__Assignment__
From the data below, repeat exactly the lines from the line with "def State.standby (s" to the line with "let bs := bytesTo 92 data", both included.

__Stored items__
*** Begin section ***
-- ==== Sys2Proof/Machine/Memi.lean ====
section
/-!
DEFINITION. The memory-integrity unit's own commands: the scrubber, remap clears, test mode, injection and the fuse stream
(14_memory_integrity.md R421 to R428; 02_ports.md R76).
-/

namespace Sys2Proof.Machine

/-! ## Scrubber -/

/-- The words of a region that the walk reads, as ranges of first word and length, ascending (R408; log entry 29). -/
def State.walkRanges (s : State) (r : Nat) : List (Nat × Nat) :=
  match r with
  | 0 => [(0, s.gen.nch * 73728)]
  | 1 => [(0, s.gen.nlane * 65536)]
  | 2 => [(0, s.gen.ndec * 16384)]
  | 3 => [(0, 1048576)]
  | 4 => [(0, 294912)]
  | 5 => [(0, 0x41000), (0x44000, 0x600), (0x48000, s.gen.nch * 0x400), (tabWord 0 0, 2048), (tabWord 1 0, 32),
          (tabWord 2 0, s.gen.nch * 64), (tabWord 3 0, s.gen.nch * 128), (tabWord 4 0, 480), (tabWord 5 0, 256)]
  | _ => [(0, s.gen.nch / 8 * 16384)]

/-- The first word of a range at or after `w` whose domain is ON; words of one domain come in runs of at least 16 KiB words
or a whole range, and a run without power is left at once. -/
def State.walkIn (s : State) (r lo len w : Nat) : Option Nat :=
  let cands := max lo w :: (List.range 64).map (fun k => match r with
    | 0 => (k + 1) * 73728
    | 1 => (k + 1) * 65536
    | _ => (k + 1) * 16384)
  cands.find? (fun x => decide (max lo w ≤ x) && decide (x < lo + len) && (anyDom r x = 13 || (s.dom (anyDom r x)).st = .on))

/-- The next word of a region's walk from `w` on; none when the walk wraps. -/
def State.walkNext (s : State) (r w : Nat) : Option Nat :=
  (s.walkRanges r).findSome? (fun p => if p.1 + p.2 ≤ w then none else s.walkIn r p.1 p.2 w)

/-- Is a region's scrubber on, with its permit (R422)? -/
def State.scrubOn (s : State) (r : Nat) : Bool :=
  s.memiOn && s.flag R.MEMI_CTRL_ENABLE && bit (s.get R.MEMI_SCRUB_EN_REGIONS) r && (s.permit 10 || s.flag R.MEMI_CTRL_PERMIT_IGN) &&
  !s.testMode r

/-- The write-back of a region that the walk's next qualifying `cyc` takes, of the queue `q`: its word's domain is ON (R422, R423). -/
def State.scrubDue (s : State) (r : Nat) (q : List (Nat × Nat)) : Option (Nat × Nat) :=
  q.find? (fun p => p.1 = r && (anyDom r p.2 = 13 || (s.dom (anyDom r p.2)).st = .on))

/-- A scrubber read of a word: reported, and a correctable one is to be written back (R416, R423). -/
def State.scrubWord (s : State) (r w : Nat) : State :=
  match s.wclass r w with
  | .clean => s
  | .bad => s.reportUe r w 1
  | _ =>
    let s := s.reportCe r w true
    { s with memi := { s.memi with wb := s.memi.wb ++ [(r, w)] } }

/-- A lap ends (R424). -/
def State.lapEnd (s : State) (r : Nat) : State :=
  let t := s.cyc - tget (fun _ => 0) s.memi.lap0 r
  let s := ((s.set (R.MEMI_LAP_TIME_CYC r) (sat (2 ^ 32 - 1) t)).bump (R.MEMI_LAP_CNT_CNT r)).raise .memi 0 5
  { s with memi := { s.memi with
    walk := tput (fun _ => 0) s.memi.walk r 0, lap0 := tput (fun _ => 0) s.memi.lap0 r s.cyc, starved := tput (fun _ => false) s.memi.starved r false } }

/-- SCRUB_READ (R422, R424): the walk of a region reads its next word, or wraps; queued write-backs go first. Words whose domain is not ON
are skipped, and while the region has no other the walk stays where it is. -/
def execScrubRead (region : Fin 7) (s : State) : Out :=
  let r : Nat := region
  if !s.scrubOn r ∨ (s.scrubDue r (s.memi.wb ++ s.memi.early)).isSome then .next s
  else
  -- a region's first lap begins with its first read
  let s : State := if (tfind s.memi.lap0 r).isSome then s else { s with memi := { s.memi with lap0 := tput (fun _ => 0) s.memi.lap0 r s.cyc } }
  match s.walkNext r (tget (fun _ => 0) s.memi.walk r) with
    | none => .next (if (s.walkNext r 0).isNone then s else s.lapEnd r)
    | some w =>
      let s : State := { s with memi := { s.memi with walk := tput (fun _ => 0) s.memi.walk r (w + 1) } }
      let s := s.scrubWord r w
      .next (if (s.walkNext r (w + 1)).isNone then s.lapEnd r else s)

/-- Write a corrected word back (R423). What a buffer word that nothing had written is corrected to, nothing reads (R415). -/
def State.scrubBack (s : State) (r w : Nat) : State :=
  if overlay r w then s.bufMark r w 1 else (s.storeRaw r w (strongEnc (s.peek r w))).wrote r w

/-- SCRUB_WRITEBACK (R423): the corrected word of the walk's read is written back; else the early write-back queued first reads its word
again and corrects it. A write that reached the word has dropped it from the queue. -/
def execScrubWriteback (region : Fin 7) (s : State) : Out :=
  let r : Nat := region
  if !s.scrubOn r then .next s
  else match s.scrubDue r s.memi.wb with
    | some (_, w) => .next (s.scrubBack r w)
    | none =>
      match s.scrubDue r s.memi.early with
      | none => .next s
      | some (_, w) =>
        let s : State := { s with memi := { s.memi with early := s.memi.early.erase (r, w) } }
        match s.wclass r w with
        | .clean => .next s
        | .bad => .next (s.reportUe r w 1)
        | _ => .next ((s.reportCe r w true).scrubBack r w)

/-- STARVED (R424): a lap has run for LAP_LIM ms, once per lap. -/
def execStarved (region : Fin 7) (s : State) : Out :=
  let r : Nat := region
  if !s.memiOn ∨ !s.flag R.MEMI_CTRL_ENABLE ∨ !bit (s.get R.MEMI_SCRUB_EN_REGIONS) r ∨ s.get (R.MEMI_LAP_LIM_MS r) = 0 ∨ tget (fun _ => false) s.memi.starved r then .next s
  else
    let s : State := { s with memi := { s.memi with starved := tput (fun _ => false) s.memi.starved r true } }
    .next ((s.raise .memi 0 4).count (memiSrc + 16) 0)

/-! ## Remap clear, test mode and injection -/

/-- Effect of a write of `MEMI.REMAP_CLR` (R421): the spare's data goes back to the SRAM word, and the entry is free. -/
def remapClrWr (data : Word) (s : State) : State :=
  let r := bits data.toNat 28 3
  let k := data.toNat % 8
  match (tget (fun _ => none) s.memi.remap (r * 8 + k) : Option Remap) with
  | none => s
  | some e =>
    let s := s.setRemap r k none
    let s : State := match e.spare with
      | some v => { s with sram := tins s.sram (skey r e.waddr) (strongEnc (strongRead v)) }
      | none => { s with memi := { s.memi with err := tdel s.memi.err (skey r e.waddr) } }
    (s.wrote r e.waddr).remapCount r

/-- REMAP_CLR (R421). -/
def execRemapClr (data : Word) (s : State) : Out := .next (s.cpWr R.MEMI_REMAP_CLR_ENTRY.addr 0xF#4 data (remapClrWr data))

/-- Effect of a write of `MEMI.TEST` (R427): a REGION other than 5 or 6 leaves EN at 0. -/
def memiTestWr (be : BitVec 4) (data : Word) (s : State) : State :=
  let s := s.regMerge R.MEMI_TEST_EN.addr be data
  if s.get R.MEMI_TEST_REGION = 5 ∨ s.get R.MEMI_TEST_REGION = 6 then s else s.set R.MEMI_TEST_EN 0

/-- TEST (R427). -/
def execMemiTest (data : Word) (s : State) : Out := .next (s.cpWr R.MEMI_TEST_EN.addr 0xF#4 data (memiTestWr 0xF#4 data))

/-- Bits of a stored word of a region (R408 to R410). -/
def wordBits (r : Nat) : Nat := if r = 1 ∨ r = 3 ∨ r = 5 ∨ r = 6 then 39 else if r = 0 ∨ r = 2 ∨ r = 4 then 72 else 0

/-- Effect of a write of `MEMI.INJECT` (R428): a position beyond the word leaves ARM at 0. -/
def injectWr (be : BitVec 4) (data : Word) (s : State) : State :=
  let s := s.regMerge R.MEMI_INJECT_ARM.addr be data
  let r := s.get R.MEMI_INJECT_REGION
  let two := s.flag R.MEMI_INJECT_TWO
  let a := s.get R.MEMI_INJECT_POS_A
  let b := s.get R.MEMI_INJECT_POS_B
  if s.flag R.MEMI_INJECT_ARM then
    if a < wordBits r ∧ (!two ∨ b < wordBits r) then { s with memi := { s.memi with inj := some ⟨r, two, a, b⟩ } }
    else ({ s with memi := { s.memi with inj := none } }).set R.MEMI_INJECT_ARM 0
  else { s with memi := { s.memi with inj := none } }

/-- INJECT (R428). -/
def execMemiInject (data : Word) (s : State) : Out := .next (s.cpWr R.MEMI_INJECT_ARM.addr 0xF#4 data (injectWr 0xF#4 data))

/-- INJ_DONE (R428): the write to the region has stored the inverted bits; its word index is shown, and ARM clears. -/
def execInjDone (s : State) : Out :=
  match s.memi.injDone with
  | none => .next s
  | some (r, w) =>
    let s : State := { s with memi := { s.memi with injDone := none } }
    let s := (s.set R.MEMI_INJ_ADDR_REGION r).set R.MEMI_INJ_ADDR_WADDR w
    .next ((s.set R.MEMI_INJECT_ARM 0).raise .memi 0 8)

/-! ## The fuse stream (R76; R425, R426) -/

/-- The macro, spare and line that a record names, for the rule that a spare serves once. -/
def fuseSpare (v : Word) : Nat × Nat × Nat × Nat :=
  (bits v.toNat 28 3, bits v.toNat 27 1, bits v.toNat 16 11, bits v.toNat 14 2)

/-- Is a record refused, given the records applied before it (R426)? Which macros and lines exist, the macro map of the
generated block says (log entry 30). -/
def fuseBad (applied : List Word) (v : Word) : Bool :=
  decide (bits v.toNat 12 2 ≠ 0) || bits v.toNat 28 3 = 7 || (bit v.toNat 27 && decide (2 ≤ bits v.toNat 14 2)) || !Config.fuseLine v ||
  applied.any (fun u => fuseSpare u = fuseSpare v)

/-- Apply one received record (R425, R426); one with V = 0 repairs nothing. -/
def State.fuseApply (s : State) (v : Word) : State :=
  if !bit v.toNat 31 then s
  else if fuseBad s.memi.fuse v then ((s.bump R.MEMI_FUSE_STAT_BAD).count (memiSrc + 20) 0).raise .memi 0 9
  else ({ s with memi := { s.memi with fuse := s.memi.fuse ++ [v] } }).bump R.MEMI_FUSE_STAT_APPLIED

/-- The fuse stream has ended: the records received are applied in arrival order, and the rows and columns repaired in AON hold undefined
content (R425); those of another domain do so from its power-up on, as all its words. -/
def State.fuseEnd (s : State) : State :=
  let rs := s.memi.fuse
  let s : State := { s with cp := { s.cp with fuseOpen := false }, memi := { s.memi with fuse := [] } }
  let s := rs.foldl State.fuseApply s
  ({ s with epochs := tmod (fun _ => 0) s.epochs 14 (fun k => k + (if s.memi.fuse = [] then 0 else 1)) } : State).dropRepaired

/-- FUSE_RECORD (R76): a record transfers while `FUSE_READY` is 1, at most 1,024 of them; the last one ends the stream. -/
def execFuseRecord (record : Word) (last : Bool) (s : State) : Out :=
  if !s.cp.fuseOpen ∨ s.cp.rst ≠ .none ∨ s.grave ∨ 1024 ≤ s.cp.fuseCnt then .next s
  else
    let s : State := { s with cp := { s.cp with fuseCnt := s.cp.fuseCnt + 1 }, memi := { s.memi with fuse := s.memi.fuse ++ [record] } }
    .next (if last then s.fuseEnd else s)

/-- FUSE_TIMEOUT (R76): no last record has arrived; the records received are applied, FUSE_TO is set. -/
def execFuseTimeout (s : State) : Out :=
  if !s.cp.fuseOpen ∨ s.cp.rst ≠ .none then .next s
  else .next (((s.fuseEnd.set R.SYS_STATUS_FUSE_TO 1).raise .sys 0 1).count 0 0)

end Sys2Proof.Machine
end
*** End section ***
*** Begin section ***
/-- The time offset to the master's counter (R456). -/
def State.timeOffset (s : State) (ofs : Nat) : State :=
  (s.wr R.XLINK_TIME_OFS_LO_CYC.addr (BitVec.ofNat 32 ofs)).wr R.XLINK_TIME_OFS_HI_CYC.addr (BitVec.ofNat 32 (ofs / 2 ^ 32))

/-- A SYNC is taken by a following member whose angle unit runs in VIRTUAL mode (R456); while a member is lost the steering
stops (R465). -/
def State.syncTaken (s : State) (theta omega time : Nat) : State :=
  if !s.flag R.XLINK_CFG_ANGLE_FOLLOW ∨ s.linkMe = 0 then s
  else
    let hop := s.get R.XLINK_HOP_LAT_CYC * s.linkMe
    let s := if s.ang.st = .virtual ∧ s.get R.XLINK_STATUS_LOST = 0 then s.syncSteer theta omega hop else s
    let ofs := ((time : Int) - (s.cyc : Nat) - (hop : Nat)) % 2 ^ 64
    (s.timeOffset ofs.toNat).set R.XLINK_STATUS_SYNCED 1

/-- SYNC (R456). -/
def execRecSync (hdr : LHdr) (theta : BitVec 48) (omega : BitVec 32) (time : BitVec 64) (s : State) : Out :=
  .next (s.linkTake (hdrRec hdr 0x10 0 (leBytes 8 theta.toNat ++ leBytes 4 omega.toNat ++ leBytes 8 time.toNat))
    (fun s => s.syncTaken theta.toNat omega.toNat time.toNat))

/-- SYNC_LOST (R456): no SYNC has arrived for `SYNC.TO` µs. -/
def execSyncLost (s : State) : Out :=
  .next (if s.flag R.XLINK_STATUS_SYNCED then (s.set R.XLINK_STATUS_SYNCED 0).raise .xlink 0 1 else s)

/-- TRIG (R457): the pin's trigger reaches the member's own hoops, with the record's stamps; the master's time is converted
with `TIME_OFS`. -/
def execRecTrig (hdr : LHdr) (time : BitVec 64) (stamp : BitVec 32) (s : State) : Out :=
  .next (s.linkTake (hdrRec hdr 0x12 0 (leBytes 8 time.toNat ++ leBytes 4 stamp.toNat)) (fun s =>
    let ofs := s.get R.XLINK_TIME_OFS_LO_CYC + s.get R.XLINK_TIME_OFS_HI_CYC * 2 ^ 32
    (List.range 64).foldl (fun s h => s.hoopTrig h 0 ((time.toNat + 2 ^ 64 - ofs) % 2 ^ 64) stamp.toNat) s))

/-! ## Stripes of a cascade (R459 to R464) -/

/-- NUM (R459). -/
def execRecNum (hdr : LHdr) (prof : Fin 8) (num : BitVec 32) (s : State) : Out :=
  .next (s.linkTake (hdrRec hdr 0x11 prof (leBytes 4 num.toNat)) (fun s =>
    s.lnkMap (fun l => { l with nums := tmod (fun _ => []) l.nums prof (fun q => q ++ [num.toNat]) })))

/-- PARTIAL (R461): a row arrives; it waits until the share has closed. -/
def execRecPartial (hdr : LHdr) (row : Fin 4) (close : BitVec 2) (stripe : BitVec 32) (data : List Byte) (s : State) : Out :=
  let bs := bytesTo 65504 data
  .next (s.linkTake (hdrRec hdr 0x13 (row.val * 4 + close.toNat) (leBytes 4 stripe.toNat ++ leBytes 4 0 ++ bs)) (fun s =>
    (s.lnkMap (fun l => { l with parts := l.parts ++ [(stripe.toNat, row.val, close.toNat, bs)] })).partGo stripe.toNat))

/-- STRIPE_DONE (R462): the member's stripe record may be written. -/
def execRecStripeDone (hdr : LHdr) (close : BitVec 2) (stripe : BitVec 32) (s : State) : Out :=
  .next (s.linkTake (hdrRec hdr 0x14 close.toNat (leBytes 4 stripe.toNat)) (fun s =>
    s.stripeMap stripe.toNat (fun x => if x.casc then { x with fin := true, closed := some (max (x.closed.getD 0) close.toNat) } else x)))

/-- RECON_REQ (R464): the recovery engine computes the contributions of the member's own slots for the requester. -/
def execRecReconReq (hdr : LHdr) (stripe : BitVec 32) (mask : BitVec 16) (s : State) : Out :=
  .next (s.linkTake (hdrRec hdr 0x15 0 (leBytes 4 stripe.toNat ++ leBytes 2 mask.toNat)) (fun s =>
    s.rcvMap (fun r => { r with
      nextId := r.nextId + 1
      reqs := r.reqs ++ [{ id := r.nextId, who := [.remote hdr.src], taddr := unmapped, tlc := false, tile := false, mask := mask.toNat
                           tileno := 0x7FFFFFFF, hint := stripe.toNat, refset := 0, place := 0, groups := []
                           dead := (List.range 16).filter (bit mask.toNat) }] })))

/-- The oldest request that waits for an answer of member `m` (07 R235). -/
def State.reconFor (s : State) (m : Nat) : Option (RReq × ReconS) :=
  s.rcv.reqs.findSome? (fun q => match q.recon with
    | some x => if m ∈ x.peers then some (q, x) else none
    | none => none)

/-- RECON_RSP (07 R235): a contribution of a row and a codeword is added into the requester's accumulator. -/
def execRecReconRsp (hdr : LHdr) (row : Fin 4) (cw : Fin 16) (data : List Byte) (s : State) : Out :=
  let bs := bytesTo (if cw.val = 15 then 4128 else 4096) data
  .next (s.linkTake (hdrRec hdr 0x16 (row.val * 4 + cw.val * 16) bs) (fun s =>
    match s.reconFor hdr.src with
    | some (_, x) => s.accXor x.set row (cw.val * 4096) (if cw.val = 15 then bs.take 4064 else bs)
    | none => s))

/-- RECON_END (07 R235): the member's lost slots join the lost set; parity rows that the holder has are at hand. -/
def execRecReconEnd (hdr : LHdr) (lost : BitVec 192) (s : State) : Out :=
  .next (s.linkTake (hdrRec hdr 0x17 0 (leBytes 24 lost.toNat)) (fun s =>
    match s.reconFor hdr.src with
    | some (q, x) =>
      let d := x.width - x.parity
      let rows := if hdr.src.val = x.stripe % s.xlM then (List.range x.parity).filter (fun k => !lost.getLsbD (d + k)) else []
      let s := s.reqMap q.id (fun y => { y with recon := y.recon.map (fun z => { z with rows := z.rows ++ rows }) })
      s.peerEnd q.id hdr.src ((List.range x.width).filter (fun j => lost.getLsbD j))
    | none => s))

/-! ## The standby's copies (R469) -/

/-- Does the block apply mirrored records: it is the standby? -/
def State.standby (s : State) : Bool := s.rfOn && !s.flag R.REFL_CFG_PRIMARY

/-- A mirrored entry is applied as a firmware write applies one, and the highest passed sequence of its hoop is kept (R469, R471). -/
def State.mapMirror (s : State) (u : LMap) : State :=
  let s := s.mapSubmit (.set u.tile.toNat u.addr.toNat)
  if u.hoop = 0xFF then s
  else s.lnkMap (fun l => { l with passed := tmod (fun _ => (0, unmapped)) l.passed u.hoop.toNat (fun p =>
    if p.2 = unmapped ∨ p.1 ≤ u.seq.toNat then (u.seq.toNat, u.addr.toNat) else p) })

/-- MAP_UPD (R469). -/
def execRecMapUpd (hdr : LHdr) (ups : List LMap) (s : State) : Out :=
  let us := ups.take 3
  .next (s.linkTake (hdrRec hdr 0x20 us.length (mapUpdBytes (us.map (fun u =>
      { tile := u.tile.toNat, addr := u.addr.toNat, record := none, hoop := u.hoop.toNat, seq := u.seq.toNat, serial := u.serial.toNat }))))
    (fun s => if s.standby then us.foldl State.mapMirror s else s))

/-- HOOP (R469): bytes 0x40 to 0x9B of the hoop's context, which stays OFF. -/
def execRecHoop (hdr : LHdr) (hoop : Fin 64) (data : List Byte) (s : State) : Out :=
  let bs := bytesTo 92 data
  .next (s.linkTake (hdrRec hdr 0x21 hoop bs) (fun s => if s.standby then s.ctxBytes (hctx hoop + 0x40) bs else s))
*** End section ***
*** Begin section ***
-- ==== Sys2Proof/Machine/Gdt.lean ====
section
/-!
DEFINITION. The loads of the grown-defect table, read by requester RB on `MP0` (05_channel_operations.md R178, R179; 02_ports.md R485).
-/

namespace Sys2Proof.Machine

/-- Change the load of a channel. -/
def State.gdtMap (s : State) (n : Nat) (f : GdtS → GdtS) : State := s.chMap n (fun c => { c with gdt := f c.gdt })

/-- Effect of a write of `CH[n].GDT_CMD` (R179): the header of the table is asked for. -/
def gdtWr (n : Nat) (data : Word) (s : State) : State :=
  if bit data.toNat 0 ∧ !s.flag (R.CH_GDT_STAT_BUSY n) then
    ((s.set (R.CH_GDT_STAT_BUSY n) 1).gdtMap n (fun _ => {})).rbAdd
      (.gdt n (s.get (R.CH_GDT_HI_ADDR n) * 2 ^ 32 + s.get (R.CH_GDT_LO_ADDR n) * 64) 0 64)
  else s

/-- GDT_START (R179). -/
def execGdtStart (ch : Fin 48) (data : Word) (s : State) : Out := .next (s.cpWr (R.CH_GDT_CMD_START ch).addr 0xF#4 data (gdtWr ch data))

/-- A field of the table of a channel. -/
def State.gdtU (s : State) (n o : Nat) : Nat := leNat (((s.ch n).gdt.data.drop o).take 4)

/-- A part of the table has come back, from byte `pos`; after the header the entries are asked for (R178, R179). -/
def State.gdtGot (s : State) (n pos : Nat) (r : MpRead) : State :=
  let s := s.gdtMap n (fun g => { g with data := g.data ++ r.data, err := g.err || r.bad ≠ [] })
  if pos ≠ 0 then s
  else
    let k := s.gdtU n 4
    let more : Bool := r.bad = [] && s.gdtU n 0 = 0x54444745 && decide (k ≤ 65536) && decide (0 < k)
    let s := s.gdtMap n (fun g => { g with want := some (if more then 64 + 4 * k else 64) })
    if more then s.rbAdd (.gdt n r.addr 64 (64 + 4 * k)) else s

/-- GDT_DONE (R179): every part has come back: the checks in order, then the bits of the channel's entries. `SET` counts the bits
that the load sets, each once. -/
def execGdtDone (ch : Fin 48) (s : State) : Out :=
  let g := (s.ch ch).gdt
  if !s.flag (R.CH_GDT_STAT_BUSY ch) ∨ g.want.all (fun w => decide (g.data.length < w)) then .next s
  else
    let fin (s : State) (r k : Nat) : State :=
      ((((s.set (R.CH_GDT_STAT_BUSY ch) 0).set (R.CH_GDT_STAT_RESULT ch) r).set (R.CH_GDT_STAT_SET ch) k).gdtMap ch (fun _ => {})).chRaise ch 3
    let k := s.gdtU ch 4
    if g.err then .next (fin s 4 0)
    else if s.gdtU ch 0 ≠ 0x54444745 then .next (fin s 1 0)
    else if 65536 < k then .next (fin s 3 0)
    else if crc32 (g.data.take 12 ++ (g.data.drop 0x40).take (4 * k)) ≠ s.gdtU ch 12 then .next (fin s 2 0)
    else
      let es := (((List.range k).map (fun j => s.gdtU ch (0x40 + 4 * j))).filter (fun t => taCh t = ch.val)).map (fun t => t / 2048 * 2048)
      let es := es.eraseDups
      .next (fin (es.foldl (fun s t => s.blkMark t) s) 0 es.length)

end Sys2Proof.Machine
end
*** End section ***
__Answer to the exercise__
def State.standby (s : State) : Bool := s.rfOn && !s.flag R.REFL_CFG_PRIMARY

/-- A mirrored entry is applied as a firmware write applies one, and the highest passed sequence of its hoop is kept (R469, R471). -/
def State.mapMirror (s : State) (u : LMap) : State :=
  let s := s.mapSubmit (.set u.tile.toNat u.addr.toNat)
  if u.hoop = 0xFF then s
  else s.lnkMap (fun l => { l with passed := tmod (fun _ => (0, unmapped)) l.passed u.hoop.toNat (fun p =>
    if p.2 = unmapped ∨ p.1 ≤ u.seq.toNat then (u.seq.toNat, u.addr.toNat) else p) })

/-- MAP_UPD (R469). -/
def execRecMapUpd (hdr : LHdr) (ups : List LMap) (s : State) : Out :=
  let us := ups.take 3
  .next (s.linkTake (hdrRec hdr 0x20 us.length (mapUpdBytes (us.map (fun u =>
      { tile := u.tile.toNat, addr := u.addr.toNat, record := none, hoop := u.hoop.toNat, seq := u.seq.toNat, serial := u.serial.toNat }))))
    (fun s => if s.standby then us.foldl State.mapMirror s else s))

/-- HOOP (R469): bytes 0x40 to 0x9B of the hoop's context, which stays OFF. -/
def execRecHoop (hdr : LHdr) (hoop : Fin 64) (data : List Byte) (s : State) : Out :=
  let bs := bytesTo 92 data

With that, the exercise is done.